Problem to work on - Look for "zone" in the records and copy every line that has it.

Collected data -
════════════════

theorem zoneSet (h : Hdr) (zone : Byte) (temperature : Half) : Statement (.zoneSet h zone temperature) := by
  intro f h
  cases h
  simp [Frame.command, hostFrame, hostCommand, body0, body1, body2, body21, body12, be16, be32, be64, CellBytes.bytes,
    ClassBytes.bytes, RuleBytes.bytes, MatchFields.bytes, MatchField.bytes]

theorem zoneRead (h : Hdr) (zone : Byte) : Statement (.zoneRead h zone) := by
  intro f h
  cases h
  simp [Frame.command, hostFrame, hostCommand, body0, body1, body2, body21, body12, be16, be32, be64, CellBytes.bytes,
    ClassBytes.bytes, RuleBytes.bytes, MatchFields.bytes, MatchField.bytes]

theorem dwellSet (h : Hdr) (period staleLimit staleMargin : Byte) : Statement (.dwellSet h period staleLimit staleMargin) := by
  intro f h
  cases h
  simp [Frame.command, hostFrame, hostCommand, body0, body1, body2, body21, body12, be16, be32, be64, CellBytes.bytes,
    ClassBytes.bytes, RuleBytes.bytes, MatchFields.bytes, MatchField.bytes]

theorem ruleWrite (h : Hdr) (rule : RuleBytes) : Statement (.ruleWrite h rule) := by
  intro f h
  cases h
  simp [Frame.command, hostFrame, hostCommand, body0, body1, body2, body21, body12, be16, be32, be64, CellBytes.bytes,
    ClassBytes.bytes, RuleBytes.bytes, MatchFields.bytes, MatchField.bytes]

theorem ruleRead (h : Hdr) (index : Byte) : Statement (.ruleRead h index) := by
  intro f h
  cases h
  simp [Frame.command, hostFrame, hostCommand, body0, body1, body2, body21, body12, be16, be32, be64, CellBytes.bytes,
    ClassBytes.bytes, RuleBytes.bytes, MatchFields.bytes, MatchField.bytes]

theorem ruleHits (h : Hdr) (clear : Quad) : Statement (.ruleHits h clear) := by
  intro f h
  cases h
  simp [Frame.command, hostFrame, hostCommand, body0, body1, body2, body21, body12, be16, be32, be64, CellBytes.bytes,
    ClassBytes.bytes, RuleBytes.bytes, MatchFields.bytes, MatchField.bytes]

theorem linkSet (h : Hdr) (selector booking claim silence : Byte) : Statement (.linkSet h selector booking claim silence) := by
  intro f h
  cases h
  simp [Frame.command, hostFrame, hostCommand, body0, body1, body2, body21, body12, be16, be32, be64, CellBytes.bytes,
    ClassBytes.bytes, RuleBytes.bytes, MatchFields.bytes, MatchField.bytes]

theorem linkRead (h : Hdr) (selector : Byte) : Statement (.linkRead h selector) := by
  intro f h
  cases h
  simp [Frame.command, hostFrame, hostCommand, body0, body1, body2, body21, body12, be16, be32, be64, CellBytes.bytes,
    ClassBytes.bytes, RuleBytes.bytes, MatchFields.bytes, MatchField.bytes]

theorem mode (h : Hdr) (mode : Byte) : Statement (.mode h mode) := by
  intro f h
  cases h
  simp [Frame.command, hostFrame, hostCommand, body0, body1, body2, body21, body12, be16, be32, be64, CellBytes.bytes,
    ClassBytes.bytes, RuleBytes.bytes, MatchFields.bytes, MatchField.bytes]

theorem status (h : Hdr) : Statement (.status h) := by
  intro f h
  cases h
  simp [Frame.command, hostFrame, hostCommand, body0, body1, body2, body21, body12, be16, be32, be64, CellBytes.bytes,
    ClassBytes.bytes, RuleBytes.bytes, MatchFields.bytes, MatchField.bytes]

theorem lookup (h : Hdr) (selector : Byte) (value : Word) : Statement (.lookup h selector value) := by
  intro f h
  cases h
  simp [Frame.command, hostFrame, hostCommand, body0, body1, body2, body21, body12, be16, be32, be64, CellBytes.bytes,
    ClassBytes.bytes, RuleBytes.bytes, MatchFields.bytes, MatchField.bytes]

theorem scan (h : Hdr) (start : Half) (count : Byte) : Statement (.scan h start count) := by
  intro f h
  cases h
  simp [Frame.command, hostFrame, hostCommand, body0, body1, body2, body21, body12, be16, be32, be64, CellBytes.bytes,
    ClassBytes.bytes, RuleBytes.bytes, MatchFields.bytes, MatchField.bytes]

theorem retire (h : Hdr) (handle : Half) : Statement (.retire h handle) := by
  intro f h
  cases h
  simp [Frame.command, hostFrame, hostCommand, body0, body1, body2, body21, body12, be16, be32, be64, CellBytes.bytes,
    ClassBytes.bytes, RuleBytes.bytes, MatchFields.bytes, MatchField.bytes]

theorem flush (h : Hdr) : Statement (.flush h) := by
  intro f h
  cases h
  simp [Frame.command, hostFrame, hostCommand, body0, body1, body2, body21, body12, be16, be32, be64, CellBytes.bytes,
    ClassBytes.bytes, RuleBytes.bytes, MatchFields.bytes, MatchField.bytes]

theorem flushRetirement : Statement .flushRetirement := by
  intro f h
  cases h

theorem reset (h : Hdr) : Statement (.reset h) := by
  intro f h
  cases h
  simp [Frame.command, hostFrame, hostCommand, body0, body1, body2, body21, body12, be16, be32, be64, CellBytes.bytes,
    ClassBytes.bytes, RuleBytes.bytes, MatchFields.bytes, MatchField.bytes]

theorem deviceReset : Statement .deviceReset := by
  intro f h
  cases h

theorem noticeRead (h : Hdr) (queue most : Byte) : Statement (.noticeRead h queue most) := by
  intro f h
  cases h
  simp [Frame.command, hostFrame, hostCommand, body0, body1, body2, body21, body12, be16, be32, be64, CellBytes.bytes,
    ClassBytes.bytes, RuleBytes.bytes, MatchFields.bytes, MatchField.bytes]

════════════════

Exercise response -
theorem zoneSet (h : Hdr) (zone : Byte) (temperature : Half) : Statement (.zoneSet h zone temperature) := by
theorem zoneRead (h : Hdr) (zone : Byte) : Statement (.zoneRead h zone) := by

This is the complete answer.